Page 66 of The Hopelessly Bromantic Duet
But TJ answers that for me when he slides out of the booth, stands, and yanks me in for a hug. It’s not dude style. It’s definitely I-know-what-you-look-like-nakedstyle, and his aftershave enhances it.
That potent woodsy scent, chased with a hint of soap, smells like a secret he’s wearing just for me. I dip my nose, drag in a whiff of him, and I’m instantly aroused.
That’s not surprising since the scent has turned me on since I first smelled it.
But I’m also feeling... a little floaty—a little warm. Like I want to get close to him. Snuggle up against him, run my fingers through his hair, kiss him at the bar like he’s mine.
“Mmm,” he murmurs.
Yes, he did this on purpose, slapping on that aftershave.
And I’m caught up in him. I also now know what tonight is—a date.
But when he takes a seat and I sit across from him, he looks like he’s got something on his mind. Something big. “What’s going on?”
TJ doesn’t answer at first. Because, of course, he doesn’t. He just seems to weigh the question, stroking his beard, sighing heavily, but maybe happily too?
“So, this is kind of crazy,” he begins, and holy fuck.
Is he going to ask me to keep this up? Screw the risks. I’m all in. “Yes. Just yes.”
He laughs. “You don’t even know what I’m going to say.”
“Right, sorry.”
“So, the thing is,” he says, and I wince. This is bad news. “I just got a promotion.”
“Oh, that’s great. Congratulations,” I say, still trying to figure out what’s happening on this maybe-date.

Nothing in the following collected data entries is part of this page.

/-- A write of a word of a unit's block, by its offset in the block (R458, R459, R462, R464). -/
def Dev.chkWrite (d : Dev) (u o v : Nat) : Dev :=
  match o with
  | 0x00 => d.chkLo u 0 v
  | 0x04 => d.chkHi u 0 v
  | 0x08 => d.chkLo u 1 v
  | 0x0C => d.chkHi u 1 v
  | 0x10 => d.chkLo u 2 v
  | 0x14 => d.chkHi u 2 v
  | 0x18 => d.chkCfg u v
  | 0x1C => d.chkPut u (.data v)
  | 0x20 => d.chkLo u 3 v
  | 0x24 => d.chkHi u 3 v
  | 0x38 => d.chkLo u 4 v
  | 0x3C => d.chkHi u 4 v
  | 0x44 => d.chkAlive u (v % 16)
  | _ => d.writeFields (0x7100 + 0x80 * u + o) .chk 0 (0x100 + 0x80 * u + o) v

/-- CHK_CFG_WRITE (R458). -/
def execChkCfgWrite (unit : Fin 16) (value : Word) (s : State) : Host.Outcome State Fault Refusal :=
  unlessMisuse (s.dev.wordMisuse .chk 0 (0x118 + 0x80 * unit.val) value.toNat)
    (stay s (whenDev (fun d => d.writable .chk) (fun d => (d.chkUse unit 0 0x18 value.toNat).chkCfg unit value.toNat)))

/-- CHK_DATA_WRITE (R458, R461). -/
def execChkDataWrite (unit : Fin 16) (value : Word) (s : State) : Host.Outcome State Fault Refusal :=
  unlessMisuse (if s.dev.writable .chk then s.dev.chkMisuse unit 0 0x1C else none)
    (stay s (whenDev (fun d => d.writable .chk) (fun d => (d.chkUse unit 0 0x1C 0).chkPut unit (.data value.toNat))))

/-- CHK_HI_WRITE (R459): pair 0 POLY, 1 INIT, 2 XOROUT, 3 RUNNING, 4 CHECK. -/
def execChkHiWrite (unit : Fin 16) (pair : Fin 5) (value : Word) (s : State) : Host.Outcome State Fault Refusal :=
  stay s (whenDev (fun d => d.writable .chk)
    (fun d => (if pair.val = 3 then d.chkUse unit 0 0x24 0 else d).chkHi unit pair value.toNat))

/-- CHK_ENTRY_DONE (R460): the oldest entry is processed. -/
def execChkEntryDone (unit : Fin 16) (s : State) : Host.Outcome State Fault Refusal :=
  stay s (fun d =>
    match (d.chkUnit unit).queue with
    | [] => d
    | e :: r => ((d.setChk unit { d.chkUnit unit with queue := r }).chkEntry unit e).chkStatus unit)

/-- CHK_RESULT_LO_READ (R460): the read latches, and answers RESULT_LO. -/
def execChkResultLoRead (unit : Fin 16) (s : State) : Host.Outcome State Fault Refusal :=
  stay s (whenDev (fun d => !d.host.resetLow) (fun d =>
    (d.chkLatch unit).emit (.readData ((List.range 4).map (fun i => d.rd CHK.U_RESULT_LO 0 unit / 2 ^ (8 * i) % 256)))))

/-- CHK_ALIVE_SEEN_WRITE (R462). -/
def execChkAliveSeenWrite (unit : Fin 16) (value : Word) (s : State) : Host.Outcome State Fault Refusal :=
  unlessMisuse (s.dev.wordMisuse .chk 0 (0x144 + 0x80 * unit.val) value.toNat)
    (stay s (whenDev (fun d => d.writable .chk) (fun d => d.chkAlive unit (value.toNat % 16))))

end Sys2Proof.Machine
end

His gaze levels mine, and before he speaks, I see the truth in his eyes. I won’t like what he’s going to say. “It’s in New York, Jude. They’re sending me back to New York. Even if I had a choice, and I don’t, they decided to freelance my beat here. It’s both a great opportunity and the only opportunity.”
Wow. That’s a twist I didn’t see coming. And frankly, I don’t care for it.
“I return to New York on Friday,” he continues, his tone heavy, then business-like as he explains that 24News will cover the lease.
But my head pounds.
My ears ring.
TJ is leaving.
I knew he’d go eventually, but I didn’t think too hard about what that might feel like. Now, the idea consumes me. And it’s like a bowling ball, dropping in my gut.
I desperately want him to stay. My chest actually aches at the prospect of opening the door to the flat and seeing... some random person.
That seems horribly wrong.
“Would you stay and write your novel?” I ask, a note of wild hope in my voice.
But the question lands like a thud on the table. He doesn’t even have to answer me.
I know what he’s going to say.
He can’t stay to write a book. We aren’t rich. We live hand-to-mouth. He’s not independently wealthy. He’s young and scrappy like me. He lives paycheck to paycheck.
TJ shakes his head. “I can’t, Jude,” he says, then he gets up, comes around to my side, slides an arm around my shoulder.
He buries his face in my neck, the prickle of his beard chasing the ache in my chest away, soothing it until my bones start to hum.